I would like to pass an argument to AWK when I know the ip, so that it would return the lines that include the specified IP. Example:

awk '/"ip": "$IP"/,/"id": /'

What would be a way to do it?

I have tried:

awk '/"ip": "$IP"/,/"id": /'
awk '/"ip": "${IP}"/,/"id": /'
awk "/\"ip\": \"$IP\"/,/\"id'\": /"

I was wondering how to use this approach with patterns:

var="hello"; awk -v a="$var"

Thanks.

---

ANSWER

• accepted and can be found below.

• Additional details for anyone interested on how to make the matching more precise (using the variable + a string pattern). Take note that you can't wrap the variable you are using in the pattern with double quotes, it will not work even if the quotes are escapted:

  cat l.txt | awk '$0 ~ "\"ip\": \"103.6.181.43", $0 ~ "\"id\": \""'              ===> works
  cat l.txt | awk -v ipvar=103.6.181.43 '$0 ~ ipvar, $0 ~ "\"id\": \""'           ===> works
  cat l.txt | awk -v ipvar=103.6.181.43 '$0 ~ "\"ip\": \"ipvar", $0 ~ "\"id\": \""' ===> does not work
  cat l.txt | awk -v ipvar=103.6.181.43 '$0 ~ "\"ip\": \""ipvar, $0 ~ "\"id\": \""' ===> works
  

Finally, you can wrap / surround the parameter used in qoutes. Compare:

awk -v ipvar=103.6.181.43 '$0 ~ "\"ip\": \"ipvar\"", $0 ~ "\"id\": \""'  ===> will not work
awk -v ipvar=103.6.181.43 '$0 ~ "\"ip\": \""ipvar"\"", $0 ~ "\"id\": \""' ===> will work and is equivalent.

Answer 1

Do not add the variable within the / /, because what goes there is a regular expression.
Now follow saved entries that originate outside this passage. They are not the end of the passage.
-- ==== Sys2Proof/Machine/Ops.lean ====
section
/-! DEFINITION. The named operations that every meaning is written over: registers and their fields, the units
of the instance, the passing of time, interrupt causes, error records, and the outcome of a command. -/

namespace Sys2Proof.Machine

/-! ### Registers -/

/-- The value a register holds: what was last written and accepted (R10). -/
def State.rd (s : State) (a : Nat) : Word := Tbl.get (s.build.resetVal a) s.csr a

/-- Stores a register. -/
def State.wr (s : State) (a : Nat) (v : Word) : State :=
  { s with csr := Tbl.put (s.build.resetVal a) s.csr a v }

/-- The field of width `n` at bit `lo` of a register. -/
def State.getF (s : State) (a lo n : Nat) : Nat := fld (s.rd a) lo n

/-- Stores a field of a register. -/
def State.putF (s : State) (a lo n v : Nat) : State := s.wr a (setFld (s.rd a) lo n v)

/-- A bit of a register. -/
def State.getB (s : State) (a i : Nat) : Bool := flag (s.rd a) i

/-- Stores a bit of a register. -/
def State.putB (s : State) (a i : Nat) (b : Bool) : State := s.wr a (setFlag (s.rd a) i b)

/-- The value of a register in force: what a class B or K field acts with (R10). -/
def State.inForce (s : State) (a : Nat) : Word := Tbl.get (s.rd a) s.force.value a

/-- Adds `k` to a counter of `n` bits at bit `lo`, which wraps. -/
def State.count (s : State) (a lo n k : Nat) : State := s.putF a lo n (s.getF a lo n + k)

/-- Adds `k` to a counter of `n` bits at bit `lo`, which saturates. -/
def State.countSat (s : State) (a lo n k : Nat) : State :=
  s.putF a lo n (min (s.getF a lo n + k) (2 ^ n - 1))

/-- Returns a register to its reset value. -/
def State.toReset (s : State) (a : Nat) : State := s.wr a (s.build.resetVal a)

/-- Returns the registers of a list of addresses to their reset values. -/
def State.allToReset (s : State) (l : List Nat) : State := l.foldl State.toReset s

/-! ### Units -/

/-- The logical slice count reported (R30). -/
def State.nSlices (s : State) : Nat := s.getF A.glbBuild0 0 7

/-- The logical slices. -/
def State.sliceList (s : State) : List Nat := List.range s.nSlices

def State.slice (s : State) (sl : Nat) : SliceSt := Tbl.get SliceSt.init s.slices sl

def State.setSlice (s : State) (sl : Nat) (x : SliceSt) : State :=
  { s with slices := Tbl.put SliceSt.init s.slices sl x }

def State.modSlice (s : State) (sl : Nat) (f : SliceSt → SliceSt) : State := s.setSlice sl (f (s.slice sl))

/-- Port `p` of slice `sl`. -/
def State.port (s : State) (sl p : Nat) : Port := Tbl.get Port.init s.ports (sl * 16 + p)

def State.setPort (s : State) (sl p : Nat) (x : Port) : State :=
  { s with ports := Tbl.put Port.init s.ports (sl * 16 + p) x }

def State.modPort (s : State) (sl p : Nat) (f : Port → Port) : State := s.setPort sl p (f (s.port sl p))

/-- Stream slot `j` of slice `sl`. -/
def State.slot (s : State) (sl j : Nat) : Slot := Tbl.get Slot.init s.slots (sl * 16 + j)

def State.setSlot (s : State) (sl j : Nat) (x : Slot) : State :=
  { s with slots := Tbl.put Slot.init s.slots (sl * 16 + j) x }

def State.modSlot (s : State) (sl j : Nat) (f : Slot → Slot) : State := s.setSlot sl j (f (s.slot sl j))

/-- Bank `b` of slice `sl`. -/
def State.bank (s : State) (sl b : Nat) : Bank := Tbl.get Bank.init s.mem.banks (sl * 64 + b)

def State.setBank (s : State) (sl b : Nat) (x : Bank) : State :=
  { s with mem := { s.mem with banks := Tbl.put Bank.init s.mem.banks (sl * 64 + b) x } }

def State.modBank (s : State) (sl b : Nat) (f : Bank → Bank) : State := s.setBank sl b (f (s.bank sl b))

/-- Slice `sl` exists: a logical slice below GLB_BUILD0.SLICES (R405). -/
def State.hasSlice (s : State) (sl : Nat) : Bool := decide (sl < s.nSlices)

/-- Port `p` of slice `sl` is built (R24). -/
def State.hasPort (s : State) (sl p : Nat) : Bool := s.hasSlice sl && decide (p < s.build.ports)

/-- Stream slot `j` of slice `sl` exists. -/
def State.hasSlot (s : State) (sl j : Nat) : Bool := s.hasSlice sl && decide (j < 16)

/-- The result of a command. -/
abbrev Out := Host.Outcome State Fault Refusal

/-- A command that concerns slice `sl`: an event of the part only where that slice exists. -/
def State.onSlice (s : State) (sl : Nat) (t : State) : Out :=
  if s.hasSlice sl then .next t else .refused .noSuchUnit

/-- A command that concerns port `p` of slice `sl`. -/
def State.onPort (s : State) (sl p : Nat) (t : State) : Out :=
  if s.hasPort sl p then .next t else .refused .noSuchUnit

/-- A command that concerns slot `j` of slice `sl`. -/
def State.onSlot (s : State) (sl j : Nat) (t : State) : Out :=
  if s.hasSlot sl j then .next t else .refused .noSuchUnit

/-- A command that concerns an index below `n`. -/
def State.onIndex (_ : State) (i n : Nat) (t : State) : Out :=
  if i < n then .next t else .refused .noSuchUnit

/-- An event that comes about only where `c` holds; elsewhere nothing happens. -/
def State.when (s : State) (c : Bool) (t : State) : State := if c then t else s

/-! ### Time -/

/-- The reference clock in MHz (R30). -/
def Build.refMhz (b : Build) : Nat := if b.refclk = 0 then 25 else if b.refclk = 1 then 50 else 100

/-- Some cause is raised and enabled, which drives IRQ_HOST in the following clk (R408). -/
def State.irqWanted (s : State) : Bool := decide ((s.rd A.glbIrqCause &&& s.rd A.glbIrqMask) ≠ 0)

/-- `n` clk pass: the clk counter and the reference-time counter advance (R18), and IRQ_HOST follows the
causes (R408). -/
def State.pass (s : State) (n : Nat) : State :=
  if n = 0 then s
  else
    let total := s.time.frac + n * s.build.refMhz
    { s with
      time := { s.time with
        clk := s.time.clk + n
        ref := if s.pins.pgood then s.time.ref + total / max 1 s.time.mhz else s.time.ref
        frac := total % max 1 s.time.mhz }
      pins := { s.pins with irqHost := s.irqWanted } }

/-- Time reaches clk `t`, unless it has passed it already. -/
def State.reach (s : State) (t : Nat) : State := s.pass (t - s.time.clk)

/-- One clk passes; while clk is stopped, one reference clock does (R320). -/
def State.tick (s : State) : State :=
  if s.pins.clkOk then s.pass 1 else if s.pins.pgood then { s with time := { s.time with ref := s.time.ref + 1 } } else s

/-- The present clk. -/
def State.now (s : State) : Nat := s.time.clk

/-- The first clk after `t` whose count is a multiple of 32: a bar boundary. -/
def nextBar (t : Nat) : Nat := (t / 32 + 1) * 32

/-- GLB_BEAT.COUNT. -/
def State.beatCount (s : State) : Nat := s.getF A.glbBeat 0 48

/-- The beat count is valid (R22). -/
def State.beatValid (s : State) : Bool := s.getB A.glbBeat 51

/-- A beat condition of target `t` is satisfied (R22). -/
def State.beatReached (s : State) (t : Nat) : Bool := s.beatValid && decide (t ≤ s.beatCount)

/-! ### Interrupt causes and error records -/

/-- The bits of GLB_IRQ_CAUSE that an event of the present clk has set, which a write of 1 in that clk does not clear (R408). -/
def State.freshCauses (s : State) : Word := if s.errors.causes.1 = s.now then s.errors.causes.2 else 0

/-- Sets bit `i` of GLB_IRQ_CAUSE (R408). -/
def State.raiseIrq (s : State) (i : Nat) : State :=
  { s.putB A.glbIrqCause i true with errors := { s.errors with causes := (s.now, setFlag s.freshCauses i true) } }

/-- Word 0 of an error record (R282). -/
def recWord0 (code : Nat) (sl : Option Nat) (aux : Nat) (slot : Option Nat) (ctx cls : Nat) : Word :=
  let w := setFld 0 0 8 code
  let w := match sl with
    | some n => setFld w 8 6 n
    | none => setFlag w 14 true
  let w := setFld w 16 6 aux
  let w := match slot with
    | some j => setFlag (setFld w 22 4 j) 35 true
    | none => w
  setFld (setFld w 26 6 ctx) 32 3 cls

/-- An error record with its stamps (R282). -/
def State.mkRec (s : State) (w0 detail : Word) : ErrRec where
  w0 := w0
  w1 := BitVec.ofNat 64 s.beatCount
  w2 := BitVec.ofNat 64 s.time.ref
  w3 := detail
  heldCe := false

/-- Records leave the head of a slice's queue for the 64-entry queue of the global part, in order; a held
CE record keeps those behind it waiting until four others are queued (R281, R285). -/
def forward (others : Nat) : List ErrRec → List ErrRec → List ErrRec × List ErrRec
  | [], g => ([], g)
  | r :: t, g =>
    if 64 ≤ g.length then (r :: t, g)
    else if r.heldCe ∧ others < 4 then (r :: t, g)
    else forward (others - 1) t (g ++ [{ r with heldCe := false }])

/-- Forwards the records of one slice. -/
def State.flushSlice (s : State) (sl : Nat) : State :=
  let q := (s.slice sl).errs
  let r := forward (q.filter fun e => !e.heldCe).length q s.errors.queue
  { s.modSlice sl (fun x => { x with errs := r.1 }) with errors := { s.errors with queue := r.2 } }

/-- A slice raises a record: it is queued, or dropped and counted in ECC_CNT_10 when 8 are queued (R281). -/
def State.pushRec (s : State) (sl : Nat) (r : ErrRec) : State :=
  if 8 ≤ (s.slice sl).errs.length then s.count (A.eccCnt sl 10) 0 48 1
  else (s.modSlice sl (fun x => { x with errs := x.errs ++ [r] })).flushSlice sl

/-- A slice raises a record of fault or event `code`. -/
def State.sliceRec (s : State) (sl code aux : Nat) (slot : Option Nat) (ctx cls : Nat) (detail : Word) : State :=
  s.pushRec sl (s.mkRec (recWord0 code (some sl) aux slot ctx cls) detail)

/-- A global unit raises a record. -/
def State.globalRec (s : State) (code aux ctx : Nat) (detail : Word) : State :=
  { s with errors :=
      { s.errors with queue := s.errors.queue ++ [s.mkRec (recWord0 code none aux none ctx 0) detail] } }

/-- CFG_REFUSED (R283). -/
def codeCfgRefused : Nat := 0x0F

/-- A CSR write of context `ctx` to address `a` is refused and recorded (R11, R284). -/
def State.refuseCfg (s : State) (a ctx : Nat) : State :=
  let d := setFlag (BitVec.ofNat 64 (a % 2 ^ 23)) 63 true
  match sliceOf a with
  | some (sl, _) => s.sliceRec sl codeCfgRefused 0 none ctx 0 d
  | none => s.globalRec codeCfgRefused 0 ctx d

/-! ### Values that a command changes under another's -/

/-- A fold over a list of numbers. -/
def State.each (s : State) (l : List Nat) (f : State → Nat → State) : State := l.foldl f s

/-- The next value that the spec leaves open, and the state that has drawn it. -/
def State.freeDraw (s : State) : Word × State := (Config.freeWord s.free, { s with free := s.free + 1 })

end Sys2Proof.Machine
end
Instead, do use $0 ~ pattern, which gives you more freedom. After all,

/pattern1/,/pattern2

Is the same as

$0 ~ pattern1, $0 ~ pattern2

So you can use -v to provide the value and say:

awk -v var="$bash_variable" '$0~"ip: " var,$0 ~ "id: " var'
#                            ^^^^^^^^^^^^^
#                                          ^^^^^^^^^^^^^^^
#                               start           end

Test

$ cat a
hello
ip: 23
bye
and this is
id: 23
hehe
done
$ awk -v var=23 '$0~"ip: " var,/id: /' a
ip: 23
bye
and this is
id: 23

Answer 2

You're trying to expand a variable inside single quotes. Single quotes (') cause everything between them to be taken literally by bash. Try to use double-quotes instead, and see Quotes.

Regarding your question about awk assignments, here's an exapmle:

awk -v foo="bar" 'foo ~ $0' <<< $'foo\nbar\nbaz'

Output: bar.